As for the money? Authorities said they think they have recovered about $10 million in cash and assets, but they acknowledge that they needlessly worried about Walters fleeing to live the high life in a country without an extradition treaty.

After digging through records and interviewing scores of people, including Walters, agents have concluded that it was simply spent. Walters gave massive amounts of money to co-workers and family members. She bought more than $1 million in jewelry from a single Annapolis store and spent at least $1.2 million at Neiman Marcus. When agents raided her house, they found 125 designer purses and wallets. Many still had the tags on them.
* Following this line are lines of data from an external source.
-- ==== Sys2Proof/Config.lean ====
section
/-! DEFINITION. What one implementation fixes and the manual leaves open: opaque constants with no body, so that no proof
can see a value of them (log entries 4 and 9). -/

namespace Sys2Proof.Config

/-- A free 64-bit value for the n-th open value of a run (log entry 9). -/
opaque freeWord : Nat → BitVec 64
/-- Whether a byte string carries a valid LMS or HSS signature under the key of the given number: 0 firmware, 1 recovery
(05 R134, R140; 01 R23). The keys are outside the manual (log entry 4). -/
opaque lmsVerify : Nat → List Byte → Bool
/-- The HSS signature of 5,076 bytes over a report, made with the one-time key of the given index (05 R139). -/
opaque hssSign : Nat → List Byte → List Byte
/-- The one-time signing key of an index of the attestation tree (05 R138). -/
opaque oneTimeKey : Nat → BitVec 256
/-- The firmware version of the image at bring-up (05 FWPST.VER). -/
opaque firmwareVersion : BitVec 32
/-- SHA-256 of the firmware image, and of the attestation public key (05 R139). -/
opaque firmwareHash : BitVec 256
opaque attestationKeyHash : BitVec 256
/-- The version that a firmware image holds: the manual gives the image no format (05 R140; log entry 4). -/
opaque imageVersion : List Byte → BitVec 32
/-- Part revision and serial number (05 R139, 07 R182). -/
opaque partRevision : BitVec 8
opaque serialNumber : BitVec 64
/-- Aqnum's PCI-SIG vendor ID (05 R138). -/
opaque vendorId : BitVec 16
/-- The offset of the capability behind the mailbox's in configuration space (05 R138): the device's own. -/
opaque nextCapability : BitVec 12
/-- The order in which a firmware function is active is the firmware's own (05 R135): whether a listed function is active
at the n-th minor frame boundary. -/
opaque functionActive : Nat → Nat → Bool

/-- The source number that an alarm log entry holds for the n-th row of the table of sources (05 R136, R137): the manual gives
the rows no numbers (log entry 13). -/
opaque alarmSource : Nat → BitVec 8

/-- The choices that a planning makes where R177 leaves it free, as a function of what R180 names: the inputs, the node, and which
choice (07 R178, R180; log entry 19). -/
opaque planChoice : List Nat → Nat → Nat → Nat

end Sys2Proof.Config
end

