/-- Address signature (02, Codes and metadata). -/
def asig (dpa : Nat) : Nat := bitsN dpa 5 16 ^^^ bitsN dpa 21 16 ^^^ bitsN dpa 37 3

/-! ## Encoders (02 R41, R42) -/

/-- GF(2^8) with x^8 + x^4 + x^3 + x^2 + 1: product of two symbols. -/
def gfMulFrom : Nat → Nat → Nat → Nat → Nat
  | 0, _, _, acc => acc
  | n + 1, a, b, acc =>
    let acc := if b % 2 = 1 then acc ^^^ a else acc
    let a2 := 2 * a
    gfMulFrom n (if 256 ≤ a2 then (a2 ^^^ 0x11D) % 256 else a2) (b / 2) acc

def gfMul (a b : Nat) : Nat := gfMulFrom 8 a b 0

def gfPow : Nat → Nat
  | 0 => 1
  | n + 1 => gfMul 2 (gfPow n)

/-- Generator polynomial with roots α^0 to α^(r−1), lowest coefficient first. -/
def rsGen : Nat → List Nat
  | 0 => [1]
  | r + 1 =>
    let g := rsGen r
    List.zipWith (· ^^^ ·) (g.map (gfMul (gfPow r)) ++ [0]) (0 :: g)

/-- Check symbols of a Reed-Solomon code word with `r` of them, by division. Check symbol 0 is the coefficient of the highest power
(DESIGN CHOICE, log entry 74: R42 orders the information symbols only). -/
def rsCheck (r : Nat) (info : List Nat) : List Nat :=
  let taps := ((rsGen r).take r).reverse
  info.foldl (fun reg x =>
    let fb := x ^^^ reg.headD 0
    List.zipWith (fun y t => y ^^^ gfMul fb t) (reg.drop 1 ++ [0]) taps) (List.replicate r 0)

/-- Information symbols of a code word: data, M, ASIG low byte first (02 R42). -/
def rsInfo (data : List Byte) (poison : Bool) (gc : Nat) (sig : Nat) : List Nat :=
  data.map (·.toNat) ++ [b2n poison + 2 * gc, sig % 256, sig / 256]

/-- Check bits of the extended Hamming code (286,276) over its information bits, lowest first (02 R41). R41 gives no check matrix:
information bit i has the i-th position that is no power of two, the nine parities are by position, and the tenth is over all bits
(DESIGN CHOICE, log entry 74). -/
def hammingPos (i : Nat) : Nat :=
  (List.range 9).foldl (fun acc p => if 2 ^ p ≤ acc then acc + 1 else acc) (i + 1)

def hammingCheck (info : List Bool) : Nat :=
  let synd := (info.zipIdx.foldl (fun acc p => if p.1 then acc ^^^ hammingPos p.2 else acc) 0)
  let ones := (info.countP id) + ((List.range 9).countP fun i => bitN synd i)
  synd + 512 * (ones % 2)

/-- The 64 check bits of a G32 or G64 unit (02 R41). -/
def unitCheck (dpa : Nat) (data : List Byte) (poison : Bool) (gc : Nat) : Nat :=
  let fields := b2n poison + 2 * gc + 16 * asig dpa
  let info := data.flatMap (fun b => (List.range 8).map b.getLsbD) ++ (List.range 20).map (bitN fields)
  hammingCheck info + 1024 * fields

/-! ## Decoding (02 R41, R43 to R47) -/

def MemSys.unit (m : MemSys) (dpa : Nat) : UnitMeta := tget m.units (dpa / 32) UnitMeta.reset
def MemSys.setUnit (m : MemSys) (dpa : Nat) (u : UnitMeta) : MemSys := { m with units := tset m.units (dpa / 32) u UnitMeta.reset }

def bitCount (x : Nat) : Nat := (List.range 8).countP (bitN x)

/-- Bits in error of a G32 or G64 unit: data, and bits 29:0 of the check bytes. -/
def unitBitErrors (errs : List (Nat × Byte)) : Nat :=
  (errs.map fun p =>
    if p.1 < 35 then bitCount p.2.toNat else if p.1 = 35 then bitCount (p.2.toNat % 64) else 0).foldl (· + ·) 0

/-- Bits in error of the ASIG field, check bits 29:14. -/
def asigErrors (errs : List (Nat × Byte)) : Nat :=
  (errs.map fun p =>
    if p.1 = 33 then bitCount (p.2.toNat / 64) else if p.1 = 34 then bitCount p.2.toNat
    else if p.1 = 35 then bitCount (p.2.toNat % 64) else 0).foldl (· + ·) 0

/-- Symbols in error of code word `m` in one pseudo-channel of a wide granule: data bytes with o[4:3] = m, check bytes 2m and
2m + 1 (02 R44). -/
def wordErrors (errs : List (Nat × Byte)) (m : Nat) : Nat :=
  errs.countP fun p => p.2 != 0 && ((decide (p.1 < 32) && p.1 / 8 == m) || p.1 == 32 + 2 * m || p.1 == 33 + 2 * m)

/-- Symbols in error of a G128 code word: its data, and check bytes 0 to 2 of its first pseudo-channel (02 R43). -/
def g128Errors (us : List (List (Nat × Byte))) : Nat :=
  (us.zipIdx.map fun u => u.1.countP fun p =>
    p.2 != 0 && (decide (p.1 < 32) || (u.2 == 0 && decide (32 ≤ p.1) && decide (p.1 < 35)))).foldl (· + ·) 0

/-- What decoding finds. -/
inductive Decoded where
  | clean
  | corrected
  /-- corrected by the erasure search, in this pseudo-channel of the granule -/
  | erasure (pc : Nat)
  | uncorrectable
  deriving DecidableEq, Repr

/-- Code word errors of a wide granule, per word. -/
def wideWord (us : List (List (Nat × Byte))) (m : Nat) : Nat := (us.map fun e => wordErrors e m).foldl (· + ·) 0
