/-- Vector slots A and B, which share one map (12 R291, 14 R330). -/
def decodeVector (f : Fields) (sl : VSlot) : Except SealCode Instr :=
  match f.opc.toNat with
  | 0x01 => formV3 f sl [0, 1, 2, 3, 4, 5, 6] .vAdd
  | 0x02 => formV3 f sl [0, 1, 2, 3, 4, 5, 6] .vSub
  | 0x03 => formV3 f sl [0, 1, 2, 3, 4, 5, 6] .vMul
  | 0x04 => formV3 f sl [2, 5, 6] .vFma
  | 0x05 => formV3 f sl [0, 1, 2, 3, 4, 5, 6] .vMin
  | 0x06 => formV3 f sl [0, 1, 2, 3, 4, 5, 6] .vMax
  | 0x07 => formV2 f sl [0, 2, 3, 5, 6] .vAbs
  | 0x08 => formV3 f sl [0] fun sl ws d a b mk _ => .vAnd sl ws d a b mk
  | 0x09 => formV3 f sl [0] fun sl ws d a b mk _ => .vOr sl ws d a b mk
  | 0x0a => formV3 f sl [0] fun sl ws d a b mk _ => .vXor sl ws d a b mk
  | 0x0b => formV3 f sl [0, 1, 3, 4] .vShlVec
  | 0x0c => formV3 f sl [0, 1, 3, 4] .vShrVec
  | 0x0d => formV3 f sl [0, 1, 3, 4] .vSarVec
  | 0x10 => formCmp f sl
  | 0x11 => do formA f; let a ← srcK f.a; pure (.vAny sl a)
  | 0x12 => do formA f; let a ← srcK f.a; pure (.vAll sl a)
  | 0x1b => formVCount f sl [0, 1, 3, 4] .vShlImm
  | 0x1c => formVCount f sl [0, 1, 3, 4] .vShrImm
  | 0x1d => formVCount f sl [0, 1, 3, 4] .vSarImm
  | 0x20 => do zero f.b.toNat; let d ← dst f.d; let a ← src f.a; listed (cvtOk f.rmo f.ty f.x); pure (.vCvt sl f.ws d a f.mkBits f.rmo f.ty f.x)
  | 0x21 => do let d ← dst f.d; let a ← src f.a; operandIn (f.b.toNat < 512); let b ← src f.b; operandIn b.isPair; listed (f.rmo == 0 && f.ty == 0 && tyIn [0, 1, 2, 3, 9] f.x); pure (.vRq sl f.ws d a b f.mkBits f.x)
  | 0x22 => formV3 f sl [0, 2] .vScacc
  | 0x30 => formV3 f sl [0] fun sl ws d a b mk _ => .vPerm sl ws d a b mk
  | 0x31 => formVCount f sl [0] fun sl ws d a mk n _ => .vRot sl ws d a mk n
  | 0x32 => formV2 f sl [0] fun sl ws d a mk _ => .vBcast sl ws d a mk
  | 0x33 => do zero f.a.toNat; zero f.b.toNat; let d ← dst f.d; listed (f.rmo == 0 && f.x == 0 && tyIn [0, 2] f.ty); pure (.vIota sl f.ws d f.mkBits f.ty)
  | 0x34 => do zero (f.b.toNat / 64); zero f.c.toNat; let d ← dst f.d; let a ← src f.a; pure (.vExt sl f.ws d a (f.b.setWidth 6))
  | 0x40 => formV2 f sl [0, 1, 2] .vRsum
  | 0x41 => formV2 f sl [0, 1, 2] .vRmin
  | 0x42 => formV2 f sl [0, 1, 2] .vRmax
  | 0x43 => formV2 f sl [0, 1, 2] .vScan
  | 0x50 => formV2 f sl [2] fun sl ws d a mk _ => .vRcp sl ws d a mk
  | 0x51 => formV2 f sl [2] fun sl ws d a mk _ => .vRsq sl ws d a mk
  | 0x52 => formV2 f sl [2] fun sl ws d a mk _ => .vExp2 sl ws d a mk
  | 0x53 => formV2 f sl [2] fun sl ws d a mk _ => .vLog2 sl ws d a mk
  | 0x60 => formV3 f sl [0, 1, 2] .vThrcnt
  | 0x61 => formV3 f sl [0, 1, 2] .vThrsel
  | 0x62 => do let d ← dst f.d; let a ← src f.a; let b ← src f.b; listed (f.rmo == 0 && f.ty == 2 && decide (f.x.toNat < 8)); pure (.vGnorm sl f.ws d a b f.mkBits (f.x.setWidth 3))
  | 0x70 => do zero f.c.toNat; let d ← dstK f.d; let a ← srcK f.a; let b ← srcK f.b; pure (.kAnd sl f.ws d a b)
  | 0x71 => do zero f.c.toNat; let d ← dstK f.d; let a ← srcK f.a; let b ← srcK f.b; pure (.kOr sl f.ws d a b)
  | 0x72 => do zero f.b.toNat; zero f.c.toNat; let d ← dstK f.d; let a ← srcK f.a; pure (.kNot sl f.ws d a)
  | 0x73 => do zero f.b.toNat; zero f.c.toNat; let d ← dst f.d; let a ← srcK f.a; pure (.kPop sl f.ws d a)
  | _ => .error .badOpcode
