/-- A thread leaves its context: its region closes (03 R72), its leave is given back, the engine is freed if it held it, and
the context is free. -/
def State.vacate (s : State) (c : Fin 192) (x : Fin 4) : State :=
  let s := s.closeRegion c x
  let s := (s.leaveWithdraw c x).leaveDrop c x
  let s := if (s.coreAt c).engine.holder = .ctx x then s.engineFree c else s
  let s := s.mapRecs (fun r => r.onCtx == some (agentOf c x)) fun r => { r with onCtx := none }
  (s.modCoreAt c fun k =>
    { k.modCtx x (fun _ => Ctx.reset) with running := if k.running == some x then none else k.running }).addBusy c

/-! ## Killing a grid (08 R214, 05 R117) -/

/-- The function that owns a device context (05 R111). -/
def State.fnOf (s : State) (dctx : Nat) : Nat := (s.dctxOf dctx).fn.toNat

/-- A job that a thread issued. -/
def Job.byThread (j : Job) : Bool := match j.owner with
  | .thread _ => true
  | _ => false

/-- Jobs of a grid's threads that have not ended. -/
def State.gridJobs (s : State) (g : Nat) : List Job := s.jobs.filter fun j => j.state != .ended && j.grid == g && j.byThread

/-- A thread of a killed grid leaves its context, at once or when the matrix commands that it has queued have performed (21 R428, 08
R210). It issues nothing any more. -/
def State.killCtx (s : State) (c : Fin 192) (x : Fin 4) : State :=
  if s.matQuiet c x then s.vacate c x
  else
    let s := (s.leaveWithdraw c x).leaveGiveBack c x
    (s.modCtxAt c x fun k =>
      { k with phase := .waiting, halting := true, wait := none, deferred := none, async := [], leaving := none, replayAt := none, stall := none }).modCoreAt
      c fun k => { k with running := if k.running == some x then none else k.running }

/-- Every thread of a grid ends, and its completion is due with `status` (05 R119) once the jobs and the matrix commands that its threads
have issued have run on to their end (21 R428, 08 R210). A team stays while some of them are its own; one that is swapped out comes back
for its jobs. -/
def State.killGrid (s : State) (g status : Nat) : State :=
  match s.gridOf g with
  | none => s
  | some x =>
    if x.killed.isSome then s
    else
      let held := s.recs.filterMap fun r => if r.grid == g then r.onCtx else none
      let s := held.foldl (fun s a => let p := splitAgent a; s.killCtx p.1 p.2) s
      let planned (j : Job) : Bool := j.grid == g && (match j.owner with
        | .plan _ => true
        | _ => false)
      let s := s.leaveForgetJobs (s.jobs.filter planned)
      let recs := s.recs.filter fun r => r.grid != g || r.onCtx.isSome
      let lasts (num : Nat) : Bool := (recs.any fun r => r.grid == g && r.team == num) || (s.gridJobs g).any fun j => j.team == num
      let freed (t : Tile) : Tile := if t.owner.any (fun o => o.1 == g && !lasts o.2) then Tile.reset else t
      let s := { s with
        recs := recs
        teams := (s.teams.filter fun (t : Team) => t.grid != g || lasts t.num).map fun (t : Team) =>
          if t.grid == g then { t with owed := [] } else t
        jobs := s.jobs.filter fun j => !planned j
        fifo := s.fifo.filter fun f => f.grid != g || (f.count == 1 && lasts f.first)
        cores := s.cores.map fun (c : Core) => { c with tiles := c.tiles.map freed } }
      (s.modGrid g fun y => { y with killed := some status }).post .gridComplete { grid := ⟨g % 256, Nat.mod_lt _ (by decide)⟩ }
There were no foreign bank accounts. No secret stash of cash or diamonds was buried in her back yard. Walters spent so much so quickly, authorities said, that she needed overdraft protection on her main bank account.

It would have been a brief, and hard, life on the lam.

1.)Explain how the fraud triangle applies in this case with Harriette Walters?

2.)What pieces of evidence would investigators have utilized to support their claim that the accused intended to commit fraud? Why?

3.)What red flags may have been evident to others in the D.C tax office and to the investigators?

4.)If you were an investor in this case, who are the relevant parties that you would have wanted to interview?

5.)What interview techniques did the investigators try? What worked?

6.)What recommendations would you have made to the D.C Tax office in order to help prevent this type of fraud in the future?